Beyond transient illusions, phenomena like phantom limbs offer profound insights. Following the amputation of a limb, the vast majority of individuals continue to experience vivid sensations as if the limb were still present, often including pain (phantom limb pain, or PLP).⁶⁸ This phenomenon is strongly linked to cortical reorganization in the somatosensory and motor cortex. Brain areas that previously received input from and controlled the amputated limb do not remain silent; instead, they are often “invaded” or recruited by neighboring cortical regions representing other body parts (e.g., the area for the face might expand into the former hand area).⁶⁸ Consequently, touching the face might evoke sensations in the phantom hand. This demonstrates profound neuroplasticity and reveals that the brain maintains a persistent representation of the body (a body schema or image) that can endure even after drastic physical changes. Peripheral nerve changes, such as the formation of neuromas and nerve hyperexcitability at the stump site, as well as central sensitization in the spinal cord, also contribute to phantom limb sensations and pain.⁶⁸

The study of these illusions and neurological conditions powerfully underscores that our perception is not a direct readout of the physical world or our physical body. Instead, it is a dynamically constructed neural representation. Many illusions demonstrate the brain’s drive to create a single, coherent model of reality by integrating information across senses, even if it means altering the input from one sense to align with another, or “filling in” missing data based on prior experience and inherent processing rules. The fact that these are predictable outcomes of a normally functioning brain, rather than system failures, makes them invaluable tools for dissecting the constructive processes of perception.
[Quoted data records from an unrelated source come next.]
theorem execLoopback_runs (o) (kind) (unit) (code) (s : State) :
    Runs [.line, .host, .lanes, .fuse, .power, .link, .counters, .attic, .boot, .tamid, .systemRegs, .powerRegs,
    .memProtRegs, .testRegs, .lineRegs, .hostRegs, .tamidRegs, .keyRegs] s (execLoopback o kind unit code s) := by
  unfold execLoopback
  repeat' first
    | with_reducible exact Evolves.refl _ _
    | with_reducible assumption
    | decide
    | intro _ _ _
    | intro _ _
    | intro _
    | with_reducible apply command_runs
    | with_reducible apply State.loopback_evolves

theorem execBistStatus_runs (o) (s : State) :
    Runs [.line, .host, .lanes, .fuse, .power, .link, .counters, .attic, .boot, .tamid, .systemRegs, .powerRegs,
    .memProtRegs, .lineRegs, .hostRegs, .tamidRegs, .keyRegs] s (execBistStatus o s) := by
  unfold execBistStatus
  repeat' first
    | with_reducible exact Evolves.refl _ _
    | with_reducible assumption
    | decide
    | intro _ _ _
    | intro _ _
    | intro _
    | with_reducible apply command_runs
    | with_reducible apply State.reply_evolves

theorem execDeepTest_runs (o) (test) (args) (s : State) :
    Runs [.line, .host, .lanes, .fuse, .power, .link, .counters, .attic, .boot, .hk, .chain, .tamid, .test,
    .systemRegs, .powerRegs, .memProtRegs, .hkRegs, .lineRegs, .hostRegs, .tamidRegs, .chainRegs, .keyRegs] s
    (execDeepTest o
            test args s) := by
  unfold execDeepTest
  repeat' first
    | with_reducible exact Evolves.refl _ _
    | with_reducible assumption
    | decide
    | intro _ _ _
    | intro _ _
    | intro _
    | with_reducible apply command_runs
    | with_reducible apply State.deepTest_evolves

theorem execLifecycleAdvance_runs (o) (target) (token) (s : State) :
    Runs [.line, .host, .lanes, .fuse, .power, .link, .counters, .attic, .boot, .tamid, .test, .systemRegs,
    .powerRegs, .memProtRegs, .lineRegs, .hostRegs, .tamidRegs, .keyRegs] s (execLifecycleAdvance o target token s) := by
  unfold execLifecycleAdvance
  repeat' first
    | with_reducible exact Evolves.refl _ _
    | with_reducible assumption
    | decide
    | intro _ _ _
    | intro _ _
    | intro _
    | with_reducible apply command_runs
    | with_reducible apply State.lifecycleAdvance_evolves

theorem execFlashWrite_runs (o) (offset) (flags) (zeros) (data) (s : State) :
    Runs [.line, .host, .lanes, .fuse, .power, .link, .counters, .attic, .boot, .tamid, .flashJob, .systemRegs,
    .powerRegs, .memProtRegs, .lineRegs, .hostRegs, .tamidRegs, .keyRegs] s (execFlashWrite o offset flags zeros data
    s) := by
  unfold execFlashWrite
  repeat' first
    | with_reducible exact Evolves.refl _ _
    | with_reducible assumption
    | decide
    | intro _ _ _
    | intro _ _
    | intro _
    | with_reducible apply command_runs
    | with_reducible apply State.flashCommand_evolves

theorem execCalQuality_runs (o) (kind) (s : State) :
    Runs [.line, .host, .lanes, .fuse, .power, .link, .counters, .attic, .boot, .hk, .tamid, .systemRegs, .powerRegs,
    .memProtRegs, .lineRegs, .hostRegs, .tamidRegs, .keyRegs] s (execCalQuality o kind s) := by
  unfold execCalQuality
  repeat' first
    | with_reducible exact Evolves.refl _ _
    | with_reducible assumption
    | decide
    | exact fun k => k
    | exact fun _ => Nat.zero_le _
    | intro _ _ _
    | intro _ _
    | intro _
    | with_reducible apply command_runs
    | with_reducible apply Runs.ite
    | with_reducible apply Evolves.ite
    | with_reducible apply State.reply_evolves
    | with_reducible apply Evolves.hk
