-- ==== Sys2Proof/Laws/Frame.lean ====
section
/-! SUPPORT. What every command can change before its reactions, from the lemmas of the commands, and the rules that carry a
register or a part past an operation that leaves it alone. -/

namespace Sys2Proof.Machine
This has far-reaching implications, influencing our understanding of the reliability of perception in everyday life (e.g., eyewitness testimony), the subjective nature of experiences like pain, and the remarkable flexibility of our brain’s body representation.
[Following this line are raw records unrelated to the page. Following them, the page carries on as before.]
-- ==== Sys2Proof/Machine/Balls.lean ====
section
/-! DEFINITION. What the balls show (Table 20-6), with the boundary scan in front of the outputs (R453, R484). -/

namespace Sys2Proof.Machine

open Reg

/-- The balls of Table 20-6. -/
inductive Ball where
  | ltx (n : Fin 8)
  | htx (m : Fin 16)
  | lrx (n : Fin 8)
  | hrx (m : Fin 16)
  | cdac (c : Fin 32)
  | faultN
  | attnN
  | mgtDo
  | flCsN
  | flClk
  | vid
  | otherInput
  deriving DecidableEq, Repr

/-- What a ball shows. -/
inductive BallShows where
  | noCurrent
  | highImpedance
  | unterminated
  | terminated
  | passiveClamp
  | clamped
  | idle
  | off
  | driven
  | low
  | high
  | released
  | code (k : Nat)
  | voltage (v : Rat)
  | input
  /-- The boundary cells of EXTEST drive it. -/
  | boundary
  deriving DecidableEq, Repr

/-- VDDIO is absent: the supplies have not released the part, and no rail has fallen beside a present VDDIO (R470, R471). -/
def State.vddioAbsent (s : State) : Bool := !s.boot.released && s.boot.rails == 0

/-- The boundary cells drive the outputs: an EXTEST instruction of IEEE 1149.1 or 1149.6 stands in the TAP. -/
def Tap.drives (t : Tap) : Bool :=
  !t.trstLow && (t.ins == .extest || t.ins == .extestPulse || t.ins == .extestTrain)

/-- The first column of Table 20-6. -/
def ballUnpowered : Ball → BallShows
  | .ltx _ => .noCurrent
  | .cdac _ => .passiveClamp
  | .lrx _ | .hrx _ => .unterminated
  | _ => .highImpedance

/-- The second column: in reset, or with rails incomplete. -/
def ballInReset : Ball → BallShows
  | .ltx _ => .noCurrent
  | .htx _ => .idle
  | .lrx _ | .hrx _ => .unterminated
  | .cdac _ => .clamped
  | .faultN | .attnN => .released
  | .flCsN => .high
  | .flClk => .low
  | .mgtDo | .vid | .otherInput => .highImpedance

/-- The third column, after the effective edge of RESET_N. -/
def State.ballRunning (s : State) : Ball → BallShows
  | .ltx n => if s.lineSends n 0 = .currentless then .noCurrent else .driven
  | .htx m => if s.htState m = 0 then .off else .driven
  | .lrx n => if s.domOn (domLineRx n) then .terminated else .unterminated
  | .hrx m => if s.domOn (domHostRx m) then .terminated else .unterminated
  | .cdac c => if s.cdState c = 0 ∨ s.cdac[c].clampEngaged then .clamped else .voltage (s.cdVolts c)
  | .faultN => if s.faultLow then .low else .released
  | .attnN => if s.attnLow then .low else .released
  | .mgtDo => if s.fld systemBase STRAP_STATUS_BUS_SEL = 0 then .driven else .highImpedance
  | .flCsN | .flClk => .driven
  | .vid => .code (s.fld systemBase VID_CTRL_CODE)
  | .otherInput => .input

/-- What a ball shows (R474). -/
def State.ballShows (s : State) (b : Ball) : BallShows :=
  if s.vddioAbsent then ballUnpowered b
  else if s.test.tap.drives && !(match b with | .lrx _ | .hrx _ | .otherInput => true | _ => false) then .boundary
  else if s.boot.resetHigh then s.ballRunning b
  else ballInReset b

end Sys2Proof.Machine
end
Table 3: Illuminating Illusions: What They Reveal About Perceptual Construction

Illusion Name	Sensory Modality(ies) Involved	Brief Description of the Illusion	Key Insight into Brain’s Perceptual Construction
Kanizsa Triangle	Vision	Perception of illusory contours forming a shape (e.g., a triangle) that is not physically present.55	Brain’s tendency for closure, “filling-in” missing information based on top-down expectations to create coherent forms.29
Müller-Lyer Illusion	Vision	Lines of equal length appear different due to the orientation of arrowheads at their ends.54	Misapplication of 3D depth cues (learned from “carpentered” environments) to 2D figures, affecting size perception.48
Ponzo Illusion	Vision	Two identical lines appear different in size when placed between converging lines, suggesting depth.57	Brain interprets linear perspective cues for depth, scaling perceived size based on apparent distance. Linked to receptive field shifts in visual cortex.57
Ebbinghaus Illusion	Vision	Perceived size of a central circle is influenced by the size of surrounding circles.56	Demonstrates the impact of relative context on size perception; the brain judges size comparatively rather than absolutely.
McGurk Effect	Audition, Vision	Visual information of lip movements alters the perception of an auditory speech sound.61	Powerful multisensory integration where vision can override or fuse with auditory input to create a novel, unified percept.
Cutaneous Rabbit Illusion	Touch (Somatosensation)	Rapid sequential taps at two skin locations create illusory taps at intervening locations.66	Brain “fills in” missing tactile information based on spatiotemporal patterns, demonstrating predictive interpolation and dynamic remapping in somatosensory cortex.66
Phantom Limb Sensation	Somatosensation, Proprioception	Vivid sensation that an amputated limb is still present, often including pain.68	Profound cortical reorganization (neuroplasticity) in somatosensory and motor areas; the brain’s internal body map persists and can generate sensations without peripheral input.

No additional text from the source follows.